What is needed:
Copy the records that follow exactly, leaving nothing out.

Provided material:
_ _ _

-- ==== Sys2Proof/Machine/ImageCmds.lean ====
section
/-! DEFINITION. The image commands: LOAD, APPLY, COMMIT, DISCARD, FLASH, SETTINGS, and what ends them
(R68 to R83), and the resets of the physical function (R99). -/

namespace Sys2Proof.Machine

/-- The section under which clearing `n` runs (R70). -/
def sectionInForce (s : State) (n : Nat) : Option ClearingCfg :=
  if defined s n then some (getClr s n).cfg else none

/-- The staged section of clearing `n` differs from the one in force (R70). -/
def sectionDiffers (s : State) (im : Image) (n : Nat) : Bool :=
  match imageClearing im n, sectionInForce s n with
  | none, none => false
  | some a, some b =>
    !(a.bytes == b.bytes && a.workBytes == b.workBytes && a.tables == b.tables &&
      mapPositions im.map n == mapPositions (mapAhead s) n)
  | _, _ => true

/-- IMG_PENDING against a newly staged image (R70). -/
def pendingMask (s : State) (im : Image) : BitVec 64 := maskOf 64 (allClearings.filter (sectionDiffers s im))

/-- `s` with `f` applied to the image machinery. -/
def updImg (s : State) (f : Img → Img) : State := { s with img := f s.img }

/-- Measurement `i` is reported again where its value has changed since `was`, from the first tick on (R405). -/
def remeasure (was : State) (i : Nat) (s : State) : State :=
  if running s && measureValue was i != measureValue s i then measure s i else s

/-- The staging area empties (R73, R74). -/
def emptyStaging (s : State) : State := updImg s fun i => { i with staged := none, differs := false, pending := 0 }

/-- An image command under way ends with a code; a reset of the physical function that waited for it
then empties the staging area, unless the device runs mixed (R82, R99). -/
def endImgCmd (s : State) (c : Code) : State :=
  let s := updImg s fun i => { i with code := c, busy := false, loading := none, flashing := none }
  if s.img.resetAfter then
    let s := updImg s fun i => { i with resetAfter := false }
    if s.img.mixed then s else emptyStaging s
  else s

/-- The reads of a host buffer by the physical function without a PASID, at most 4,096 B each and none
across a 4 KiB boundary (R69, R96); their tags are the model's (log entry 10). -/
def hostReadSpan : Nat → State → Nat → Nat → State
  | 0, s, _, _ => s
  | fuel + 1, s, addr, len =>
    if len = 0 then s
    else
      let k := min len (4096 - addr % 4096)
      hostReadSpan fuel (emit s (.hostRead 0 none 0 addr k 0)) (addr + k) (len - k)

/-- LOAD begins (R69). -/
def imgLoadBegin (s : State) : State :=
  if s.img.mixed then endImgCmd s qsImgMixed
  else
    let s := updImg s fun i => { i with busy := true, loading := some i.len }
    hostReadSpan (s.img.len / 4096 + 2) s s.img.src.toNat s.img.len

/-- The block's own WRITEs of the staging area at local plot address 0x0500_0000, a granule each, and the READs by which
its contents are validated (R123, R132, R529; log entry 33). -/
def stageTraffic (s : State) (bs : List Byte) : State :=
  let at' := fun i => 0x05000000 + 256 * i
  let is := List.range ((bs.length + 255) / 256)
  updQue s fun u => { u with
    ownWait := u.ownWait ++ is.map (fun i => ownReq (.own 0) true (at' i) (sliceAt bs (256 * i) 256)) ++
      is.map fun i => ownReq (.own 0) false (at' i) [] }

_ _ _

Answer box:
-- ==== Sys2Proof/Machine/ImageCmds.lean ====
section
/-! DEFINITION. The image commands: LOAD, APPLY, COMMIT, DISCARD, FLASH, SETTINGS, and what ends them
(R68 to R83), and the resets of the physical function (R99). -/

namespace Sys2Proof.Machine

/-- The section under which clearing `n` runs (R70). -/
def sectionInForce (s : State) (n : Nat) : Option ClearingCfg :=
  if defined s n then some (getClr s n).cfg else none

/-- The staged section of clearing `n` differs from the one in force (R70). -/
def sectionDiffers (s : State) (im : Image) (n : Nat) : Bool :=
  match imageClearing im n, sectionInForce s n with
  | none, none => false
  | some a, some b =>
    !(a.bytes == b.bytes && a.workBytes == b.workBytes && a.tables == b.tables &&
      mapPositions im.map n == mapPositions (mapAhead s) n)
  | _, _ => true

/-- IMG_PENDING against a newly staged image (R70). -/
def pendingMask (s : State) (im : Image) : BitVec 64 := maskOf 64 (allClearings.filter (sectionDiffers s im))

/-- `s` with `f` applied to the image machinery. -/
def updImg (s : State) (f : Img → Img) : State := { s with img := f s.img }

/-- Measurement `i` is reported again where its value has changed since `was`, from the first tick on (R405). -/
def remeasure (was : State) (i : Nat) (s : State) : State :=
  if running s && measureValue was i != measureValue s i then measure s i else s

/-- The staging area empties (R73, R74). -/
def emptyStaging (s : State) : State := updImg s fun i => { i with staged := none, differs := false, pending := 0 }

/-- An image command under way ends with a code; a reset of the physical function that waited for it
then empties the staging area, unless the device runs mixed (R82, R99). -/
def endImgCmd (s : State) (c : Code) : State :=
  let s := updImg s fun i => { i with code := c, busy := false, loading := none, flashing := none }
  if s.img.resetAfter then
    let s := updImg s fun i => { i with resetAfter := false }
    if s.img.mixed then s else emptyStaging s
  else s

/-- The reads of a host buffer by the physical function without a PASID, at most 4,096 B each and none
across a 4 KiB boundary (R69, R96); their tags are the model's (log entry 10). -/
def hostReadSpan : Nat → State → Nat → Nat → State
  | 0, s, _, _ => s
  | fuel + 1, s, addr, len =>
    if len = 0 then s
    else
      let k := min len (4096 - addr % 4096)
      hostReadSpan fuel (emit s (.hostRead 0 none 0 addr k 0)) (addr + k) (len - k)

/-- LOAD begins (R69). -/
def imgLoadBegin (s : State) : State :=
  if s.img.mixed then endImgCmd s qsImgMixed
  else
    let s := updImg s fun i => { i with busy := true, loading := some i.len }
    hostReadSpan (s.img.len / 4096 + 2) s s.img.src.toNat s.img.len

/-- The block's own WRITEs of the staging area at local plot address 0x0500_0000, a granule each, and the READs by which
its contents are validated (R123, R132, R529; log entry 33). -/
def stageTraffic (s : State) (bs : List Byte) : State :=
  let at' := fun i => 0x05000000 + 256 * i
  let is := List.range ((bs.length + 255) / 256)
  updQue s fun u => { u with
    ownWait := u.ownWait ++ is.map (fun i => ownReq (.own 0) true (at' i) (sliceAt bs (256 * i) 256)) ++
      is.map fun i => ownReq (.own 0) false (at' i) [] }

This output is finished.